COWEN: Macedonia is for me the best food in the Balkans.

VILLARINO: Macedonia, yeah. Not far from there. All the region, I think. Romania, definitely. Yeah, I like that.

COWEN: Which country has the most beautiful women?

VILLARINO: OK, I should go for Lithuania. [laughs]

COWEN: The most beautiful men?

VILLARINO: I don’t have an opinion for that. [laughs]

On the biases travel brings

COWEN: OK. The knowledge one gains from travel — it’s very strong, it’s far reaching, it makes one more cosmopolitan, maybe instills some wisdom in us. But what biases does it bring to us? Just as people who don’t travel have biases, if you’ve traveled a lot, what biases are you likely to end up with that you need to guard against, precisely because you’ve traveled so much?

VILLARINO: It’s a hard question to answer, actually. [laughs] A bias is something you are conditioned by your trip, you mean, and then you . . . things you take for granted?

COWEN: You start taking new things for granted.

VILLARINO: Probably. Yeah, that’s a thing, probably. When you just go to a country and the people are just ticking off the bucket list thing, like sightseeing. Probably I’ve seen a hundred Buddhist temples already and ruins and that.

I feel that that makes me focus much more on very, very specific things, on people, and not sightseeing or stuff like that. That as a traveler, I mean. In other areas, I can’t recall now, probably there are.

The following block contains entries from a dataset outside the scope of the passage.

-- ==== Sys2Proof/Laws/WithinExec.lean ====
section
/-! SUPPORT. What each command may do at most, and which parts of the state it may change. -/

set_option linter.unusedTactic false
set_option linter.unreachableTactic false
set_option linter.unusedVariables false

namespace Sys2Proof.Machine

theorem execRegisterWrite_within {port : PortNo} {addr : BitVec 32} {value : Word} {s : State} {t : State}
    (h : execRegisterWrite port addr value s = .next t) :
    Within 120326717440 s t := by
  cases h
  exact hostWrite_within

theorem execBusyMsWrite_within {port : PortNo} {value : Word} {s : State} {t : State}
    (h : execBusyMsWrite port value s = .next t) :
    Within 120326717440 s t := by
  cases h
  exact hostWrite_within

theorem execResetCauseClear_within {port : PortNo} {value : Word} {s : State} {t : State}
    (h : execResetCauseClear port value s = .next t) :
    Within 120326717440 s t := by
  cases h
  exact hostWrite_within

theorem execRingEnable_within {port : PortNo} {value : Word} {s : State} {t : State}
    (h : execRingEnable port value s = .next t) :
    Within 120326717440 s t := by
  cases h
  exact hostWrite_within

theorem execRingDisable_within {port : PortNo} {value : Word} {s : State} {t : State}
    (h : execRingDisable port value s = .next t) :
    Within 120326717440 s t := by
  cases h
  exact hostWrite_within

theorem execUrgentDoorbell_within {port : PortNo} {value : BitVec 16} {s : State} {t : State}
    (h : execUrgentDoorbell port value s = .next t) :
    Within 120326717440 s t := by
  cases h
  exact hostWrite_within

theorem execNormalDoorbell_within {port : PortNo} {value : BitVec 16} {s : State} {t : State}
    (h : execNormalDoorbell port value s = .next t) :
    Within 120326717440 s t := by
  cases h
  exact hostWrite_within

theorem execResponseConsumerWrite_within {port : PortNo} {value : BitVec 16} {s : State} {t : State}
    (h : execResponseConsumerWrite port value s = .next t) :
    Within 120326717440 s t := by
  cases h
  exact hostWrite_within

theorem execEventConsumerWrite_within {port : PortNo} {value : BitVec 16} {s : State} {t : State}
    (h : execEventConsumerWrite port value s = .next t) :
    Within 120326717440 s t := by
  cases h
  exact hostWrite_within

theorem execHostHeartbeatWrite_within {port : PortNo} {value : Word} {s : State} {t : State}
    (h : execHostHeartbeatWrite port value s = .next t) :
    Within 120326717440 s t := by
  cases h
  exact hostWrite_within

theorem execTlsConnectionOpen_within {port : EthPort} {root : ClientRoot} {s : State} {t : State}
    (h : execTlsConnectionOpen port root s = .next t) :
    Within 121534152704 s t := by
  cases h
  exact openConnection_within

theorem execTlsConnectionClose_within {port : EthPort} {s : State} {t : State}
    (h : execTlsConnectionClose port s = .next t) :
    Within 51606716416 s t := by
  cases h
  exact closeConnection_within

theorem execPortSilence_within {port : PortNo} {s : State} {t : State} (h : execPortSilence port s = .next t) :
    Within 51606716416 s t := by
  cases h
  exact portSilence_within

theorem execRecordRingEntry_within {port : EthPort} {urgent : Bool} {entry : List Byte} {s : State} {t : State}
    (h : execRecordRingEntry port urgent entry s = .next t) :
    Within 120326193152 s t := by
  cases h
  repeat' first
    | apply Eq.refl | with_reducible (first | apply Within.refl | assumption)
    | with_reducible (first | intro _ | apply Within.via (onRecord_within ?_ ?_) | apply Within.go recordEntry_within)
    | split

theorem execRecordConsumerIndex_within {port : EthPort} {event : Bool} {index : BitVec 16} {s : State} {t : State}
    (h : execRecordConsumerIndex port event index s = .next t) :
    Within 51606716416 s t := by
  cases h
  repeat' first
    | apply Eq.refl | with_reducible (first | apply Within.refl | assumption)
    | with_reducible (first | intro _ | apply Within.go consume_within | apply Within.via (onRecord_within ?_ ?_))
    | split

theorem execRecordWindowRead_within {port : EthPort} {tag : BitVec 16} {addr : BitVec 32} {count : Nat} {s : State}
    {t : State} (h : execRecordWindowRead port tag addr count s = .next t) :
    Within 51606781952 s t := by
  cases h
  repeat' first
    | apply Eq.refl | with_reducible (first | apply Within.refl | assumption)
    | with_reducible (first
        | intro _ | apply Within.via (onRecord_within ?_ ?_) | apply Within.go recordRead_within
        | apply Within.go count_within)
    | split

theorem execRecordWindowWrite_within {port : EthPort} {addr : BitVec 32} {words : List Word} {s : State} {t : State}
    (h : execRecordWindowWrite port addr words s = .next t) :
    Within 120326717440 s t := by
  cases h
  repeat' first
    | apply Eq.refl | with_reducible (first | apply Within.refl | assumption)
    | with_reducible (first | intro _ | apply Within.via (onRecord_within ?_ ?_) | apply Within.go writeWords_within)
    | split

theorem execRecordBulkWrite_within {port : EthPort} {offset : Nat} {bytes : List Byte} {s : State} {t : State}
    (h : execRecordBulkWrite port offset bytes s = .next t) :
    Within 120326193152 s t := by
  cases h
  repeat' first
    | apply Eq.refl | with_reducible (first | apply Within.refl | assumption)
    | with_reducible (first
        | intro _ | apply Within.via (onRecord_within ?_ ?_) | apply Within.go recordBulkIn_within)
    | split

theorem execRecordBulkRead_within {port : EthPort} {tag : BitVec 16} {offset : Nat} {len : Nat} {s : State}
    {t : State} (h : execRecordBulkRead port tag offset len s = .next t) :
    Within 51606716416 s t := by
  cases h
  repeat' first
    | apply Eq.refl | with_reducible (first | apply Within.refl | assumption)
    | with_reducible (first
        | intro _ | apply Within.via (onRecord_within ?_ ?_) | apply Within.go recordBulkOut_within)
    | split

theorem execMalformedRecord_within {port : EthPort} {s : State} {t : State} (h : execMalformedRecord port s = .next t) :
    Within 51606716416 s t := by
  cases h
  repeat' first
    | apply Eq.refl | with_reducible (first | apply Within.refl | assumption)
    | with_reducible (first
        | intro _ | apply Within.go closeConnection_within | apply Within.via (onRecord_within ?_ ?_))
    | split

theorem execQspiReadPortStatus_within {s : State} {t : State} (h : execQspiReadPortStatus s = .next t) :
    Within 34359738368 s t := by
  cases h
  repeat' first
    | apply Eq.refl | with_reducible (first | apply Within.refl | assumption)
    | with_reducible (first | intro _ | apply Within.go qspiAnswer_within) | split

theorem execQspiPoolAccess_within {addr : BitVec 32} {write : Option Word} {s : State} {t : State}
    (h : execQspiPoolAccess addr write s = .next t) :
    Within 670082531328 s t := by
  cases h
  exact qspiAccess_within

theorem execCommandFetch_within {estimateMs : Nat} {s : State} {t : State}
    (h : execCommandFetch estimateMs s = .next t) :
    Within 2321496932352 s t := by
  cases h
  exact fetchNext_within

theorem execEventRingWrite_within {s : State} {t : State} (h : execEventRingWrite s = .next t) :
    Within 2319282339840 s t := by
  cases h
  exact writeEvent_within

theorem execEventOccurrence_within {source : SourceNo} {index : BitVec 16} {cause : Byte} {ended : Bool}
    {data : List Byte} {s : State} {t : State} (h : execEventOccurrence source index cause ended data s = .next t) :
    Within 17246978048 s t := by
  cases h
  exact raiseOcc_within

theorem execDelayedEventDelivery_within {s : State} {t : State} (h : execDelayedEventDelivery s = .next t) :
    Within 17246978048 s t := by
  cases h
  exact deliverQueues_within

theorem execDemandIntervalFinal_within {outlet : OutletNo} {s : State} {t : State}
    (h : execDemandIntervalFinal outlet s = .next t) :
    Within 2199023256832 s t := by
  cases h
  exact finalInterval_within

theorem execLegalTick_within {quietTicks : Nat} {s : State} {t : State} (h : execLegalTick quietTicks s = .next t) :
    Within 2216270249248 s t := by
  cases h
  exact legalTick_within

theorem execTariffSwitchAnnounce_within {s : State} {t : State} (h : execTariffSwitchAnnounce s = .next t) :
    Within 17246986240 s t := by
  cases h
  exact announceTariff_within

theorem execTamperRecordCopy_within {s : State} {t : State} (h : execTamperRecordCopy s = .next t) :
    Within 51606722832 s t := by
  cases h
  exact copyTealRecords_within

COWEN: Do you think travel makes people more conservative? I don’t mean that in the political sense of any party, but conservative in the literal adjectival sense, that you’ve seen many different ways of life; you see that in different ways they can work, or many people can be happy within them.

Tolerance is one half of that, but a kind of conservatism or acceptance is another part. Do you think that’s a bias of travel, a benefit of travel, not the case?

VILLARINO: You mean like if you have seen a lot of countries in which people are striving to make a living, and then you mean that that would cause you to accept that?

COWEN: That you’ve seen the possibility that people can be happy in many different settings.

VILLARINO: Yeah. I think that definitely makes you stronger. Stronger in the sense that it helps you to be happier with less, I think. Also, it helps you to not take for granted what you have at home.

When we were in Africa last year, no one had a tap on his house where they would switch it and have running water. They would have to walk to the next little river.

Normally, it was the women doing that, and they would have to walk like one mile to get a big full load full of water to their house. We all have taps with running water. So it really helps you not to take things for granted.

COWEN: While preparing for this talk, I looked up quotations about travel. I like to do that. I was shocked at how ordinary or banal all of them were. “Travel opens up your horizons.” “Travel makes you a new person.” Arguably true, but they seem so trite and uninteresting.

So the question I have for you is, what is it about travel that no one else will tell us?

VILLARINO: What is it about travel that no . . .

COWEN: Getting past the trite and the banal, which may well be true. What will no one else tell us?

VILLARINO: The problem is that traveling, and even our role as bloggers, has fallen for some people only into promoting these nations, and you fall into the touristic aspect of it, while I try to enhance and stress the way travel can change the way you relate to the whole planet.

This also is a responsibility because the more you travel, and the more you get out of the abstract tags, and the more you’re able to relate to real people, then you start feeling empathy for real people from Colombia, Albania, Iraq, wherever.

The problem is that traveling, and even our role as bloggers, has fallen for some people only into promoting these nations, and you fall into the touristic aspect of it, while I try to enhance and stress the way travel can change the way you relate to the whole planet. This also is a responsibility because the more you travel, and the more you get out of the abstract tags, and the more you’re able to relate to real people, then you start feeling empathy for real people from Colombia, Albania, Iraq, wherever.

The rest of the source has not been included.